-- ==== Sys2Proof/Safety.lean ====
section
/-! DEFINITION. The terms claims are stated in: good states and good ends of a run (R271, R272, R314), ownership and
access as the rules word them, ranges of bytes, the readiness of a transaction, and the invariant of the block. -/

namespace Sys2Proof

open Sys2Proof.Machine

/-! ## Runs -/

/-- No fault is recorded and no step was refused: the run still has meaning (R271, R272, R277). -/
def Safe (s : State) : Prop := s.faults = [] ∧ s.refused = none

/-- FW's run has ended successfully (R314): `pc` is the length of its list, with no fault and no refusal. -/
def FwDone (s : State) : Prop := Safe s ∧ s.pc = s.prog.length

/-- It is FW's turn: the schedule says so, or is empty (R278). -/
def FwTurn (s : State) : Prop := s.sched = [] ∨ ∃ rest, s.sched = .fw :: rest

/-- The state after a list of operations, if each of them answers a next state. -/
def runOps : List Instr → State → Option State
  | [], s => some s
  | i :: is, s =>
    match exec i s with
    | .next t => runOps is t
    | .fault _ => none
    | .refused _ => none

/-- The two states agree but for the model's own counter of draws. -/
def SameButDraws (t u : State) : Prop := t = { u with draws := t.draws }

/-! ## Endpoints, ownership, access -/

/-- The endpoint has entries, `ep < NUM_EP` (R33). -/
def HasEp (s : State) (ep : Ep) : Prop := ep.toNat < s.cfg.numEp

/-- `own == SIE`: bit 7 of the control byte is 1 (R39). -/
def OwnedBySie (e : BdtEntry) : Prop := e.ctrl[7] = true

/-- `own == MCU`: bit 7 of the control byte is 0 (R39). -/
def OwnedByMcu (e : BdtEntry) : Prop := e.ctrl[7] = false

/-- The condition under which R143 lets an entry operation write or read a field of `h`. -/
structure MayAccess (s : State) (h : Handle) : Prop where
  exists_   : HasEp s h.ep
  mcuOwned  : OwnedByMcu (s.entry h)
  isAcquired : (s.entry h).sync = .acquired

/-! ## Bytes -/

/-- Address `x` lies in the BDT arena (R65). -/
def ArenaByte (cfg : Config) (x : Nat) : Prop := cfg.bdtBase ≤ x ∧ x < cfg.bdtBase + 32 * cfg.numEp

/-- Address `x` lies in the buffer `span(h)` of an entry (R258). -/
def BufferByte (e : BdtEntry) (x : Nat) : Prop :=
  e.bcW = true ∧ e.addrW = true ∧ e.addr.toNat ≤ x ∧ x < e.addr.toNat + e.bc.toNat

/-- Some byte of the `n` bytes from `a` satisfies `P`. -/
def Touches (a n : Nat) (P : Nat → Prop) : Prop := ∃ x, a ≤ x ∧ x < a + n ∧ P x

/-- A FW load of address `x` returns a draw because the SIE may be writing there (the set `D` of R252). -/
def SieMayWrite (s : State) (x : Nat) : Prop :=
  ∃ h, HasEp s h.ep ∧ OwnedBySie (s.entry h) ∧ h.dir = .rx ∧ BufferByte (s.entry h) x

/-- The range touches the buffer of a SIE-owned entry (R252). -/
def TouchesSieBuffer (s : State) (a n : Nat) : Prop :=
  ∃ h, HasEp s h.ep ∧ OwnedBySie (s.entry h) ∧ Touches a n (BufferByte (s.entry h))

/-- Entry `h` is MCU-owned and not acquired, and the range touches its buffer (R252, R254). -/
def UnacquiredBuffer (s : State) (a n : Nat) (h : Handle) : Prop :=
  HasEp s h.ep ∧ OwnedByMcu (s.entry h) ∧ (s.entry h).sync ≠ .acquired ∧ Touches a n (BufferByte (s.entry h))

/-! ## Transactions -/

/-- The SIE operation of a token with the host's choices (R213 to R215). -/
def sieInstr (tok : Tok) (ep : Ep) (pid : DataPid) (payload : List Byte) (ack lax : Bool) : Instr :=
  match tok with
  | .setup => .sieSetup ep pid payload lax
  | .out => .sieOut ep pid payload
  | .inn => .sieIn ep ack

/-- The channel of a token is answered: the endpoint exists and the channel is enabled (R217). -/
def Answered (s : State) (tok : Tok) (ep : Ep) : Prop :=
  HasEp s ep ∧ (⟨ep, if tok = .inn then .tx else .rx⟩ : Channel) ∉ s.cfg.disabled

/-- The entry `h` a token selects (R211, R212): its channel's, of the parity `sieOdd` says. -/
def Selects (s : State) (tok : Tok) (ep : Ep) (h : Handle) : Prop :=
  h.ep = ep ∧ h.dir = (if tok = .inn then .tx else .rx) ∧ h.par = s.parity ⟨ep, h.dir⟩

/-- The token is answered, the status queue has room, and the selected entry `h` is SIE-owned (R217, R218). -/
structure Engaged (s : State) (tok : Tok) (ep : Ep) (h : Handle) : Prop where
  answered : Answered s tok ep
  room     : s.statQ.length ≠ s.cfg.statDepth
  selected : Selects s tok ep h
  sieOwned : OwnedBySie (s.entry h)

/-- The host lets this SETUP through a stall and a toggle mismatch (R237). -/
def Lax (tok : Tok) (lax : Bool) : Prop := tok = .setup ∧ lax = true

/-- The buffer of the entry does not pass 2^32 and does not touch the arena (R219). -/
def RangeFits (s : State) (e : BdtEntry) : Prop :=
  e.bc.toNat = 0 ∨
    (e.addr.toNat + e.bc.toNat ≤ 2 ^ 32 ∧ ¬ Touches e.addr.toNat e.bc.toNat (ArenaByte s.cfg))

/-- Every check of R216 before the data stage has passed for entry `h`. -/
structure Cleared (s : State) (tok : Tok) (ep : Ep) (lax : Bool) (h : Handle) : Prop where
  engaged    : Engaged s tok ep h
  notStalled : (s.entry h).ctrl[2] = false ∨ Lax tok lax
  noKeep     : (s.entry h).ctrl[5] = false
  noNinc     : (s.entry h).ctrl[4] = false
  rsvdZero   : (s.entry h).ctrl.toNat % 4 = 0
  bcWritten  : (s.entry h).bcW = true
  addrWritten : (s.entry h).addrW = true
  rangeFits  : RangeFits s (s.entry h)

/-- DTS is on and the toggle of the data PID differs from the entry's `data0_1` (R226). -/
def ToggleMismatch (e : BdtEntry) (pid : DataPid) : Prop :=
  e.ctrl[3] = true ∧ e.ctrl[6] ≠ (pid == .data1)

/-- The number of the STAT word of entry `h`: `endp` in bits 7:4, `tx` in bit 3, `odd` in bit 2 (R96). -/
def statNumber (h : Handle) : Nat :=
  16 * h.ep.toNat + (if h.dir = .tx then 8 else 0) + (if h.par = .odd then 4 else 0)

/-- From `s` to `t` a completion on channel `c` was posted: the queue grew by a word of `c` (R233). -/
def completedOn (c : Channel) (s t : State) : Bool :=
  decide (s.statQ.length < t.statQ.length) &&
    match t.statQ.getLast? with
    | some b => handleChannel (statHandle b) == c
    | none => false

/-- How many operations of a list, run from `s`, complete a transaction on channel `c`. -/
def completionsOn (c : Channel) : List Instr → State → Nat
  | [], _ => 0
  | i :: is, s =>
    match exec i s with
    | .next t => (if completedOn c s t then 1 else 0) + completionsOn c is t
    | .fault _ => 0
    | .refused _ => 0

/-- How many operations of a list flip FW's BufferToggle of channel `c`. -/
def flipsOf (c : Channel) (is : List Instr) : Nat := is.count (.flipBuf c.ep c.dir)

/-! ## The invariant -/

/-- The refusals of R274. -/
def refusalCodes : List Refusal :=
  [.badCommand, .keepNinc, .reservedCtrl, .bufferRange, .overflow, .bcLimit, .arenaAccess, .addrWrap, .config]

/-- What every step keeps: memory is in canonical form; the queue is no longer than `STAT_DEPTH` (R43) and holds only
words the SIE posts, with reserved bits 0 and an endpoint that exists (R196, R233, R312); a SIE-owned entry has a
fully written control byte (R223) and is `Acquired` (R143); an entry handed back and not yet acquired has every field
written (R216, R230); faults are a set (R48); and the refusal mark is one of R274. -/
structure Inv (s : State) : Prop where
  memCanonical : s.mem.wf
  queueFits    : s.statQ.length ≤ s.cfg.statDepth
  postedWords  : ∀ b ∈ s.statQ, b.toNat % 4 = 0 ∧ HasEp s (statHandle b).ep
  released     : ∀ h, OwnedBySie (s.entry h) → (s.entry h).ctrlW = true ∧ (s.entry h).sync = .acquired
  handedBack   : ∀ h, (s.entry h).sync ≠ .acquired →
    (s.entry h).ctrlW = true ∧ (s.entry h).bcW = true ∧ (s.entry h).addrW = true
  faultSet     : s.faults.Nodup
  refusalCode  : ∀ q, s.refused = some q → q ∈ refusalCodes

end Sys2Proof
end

◇ ◇ ◇

| Problem to solve |
Your answer must be the lines above from the one containing "def UnacquiredBuffer (s" to the one containing "e.bc.toNat = 0 ∨", both included, restated word for word.

| Result of this exercise |
def UnacquiredBuffer (s : State) (a n : Nat) (h : Handle) : Prop :=
  HasEp s h.ep ∧ OwnedByMcu (s.entry h) ∧ (s.entry h).sync ≠ .acquired ∧ Touches a n (BufferByte (s.entry h))

/-! ## Transactions -/

/-- The SIE operation of a token with the host's choices (R213 to R215). -/
def sieInstr (tok : Tok) (ep : Ep) (pid : DataPid) (payload : List Byte) (ack lax : Bool) : Instr :=
  match tok with
  | .setup => .sieSetup ep pid payload lax
  | .out => .sieOut ep pid payload
  | .inn => .sieIn ep ack

/-- The channel of a token is answered: the endpoint exists and the channel is enabled (R217). -/
def Answered (s : State) (tok : Tok) (ep : Ep) : Prop :=
  HasEp s ep ∧ (⟨ep, if tok = .inn then .tx else .rx⟩ : Channel) ∉ s.cfg.disabled

/-- The entry `h` a token selects (R211, R212): its channel's, of the parity `sieOdd` says. -/
def Selects (s : State) (tok : Tok) (ep : Ep) (h : Handle) : Prop :=
  h.ep = ep ∧ h.dir = (if tok = .inn then .tx else .rx) ∧ h.par = s.parity ⟨ep, h.dir⟩

/-- The token is answered, the status queue has room, and the selected entry `h` is SIE-owned (R217, R218). -/
structure Engaged (s : State) (tok : Tok) (ep : Ep) (h : Handle) : Prop where
  answered : Answered s tok ep
  room     : s.statQ.length ≠ s.cfg.statDepth
  selected : Selects s tok ep h
  sieOwned : OwnedBySie (s.entry h)

/-- The host lets this SETUP through a stall and a toggle mismatch (R237). -/
def Lax (tok : Tok) (lax : Bool) : Prop := tok = .setup ∧ lax = true

/-- The buffer of the entry does not pass 2^32 and does not touch the arena (R219). -/
def RangeFits (s : State) (e : BdtEntry) : Prop :=
  e.bc.toNat = 0 ∨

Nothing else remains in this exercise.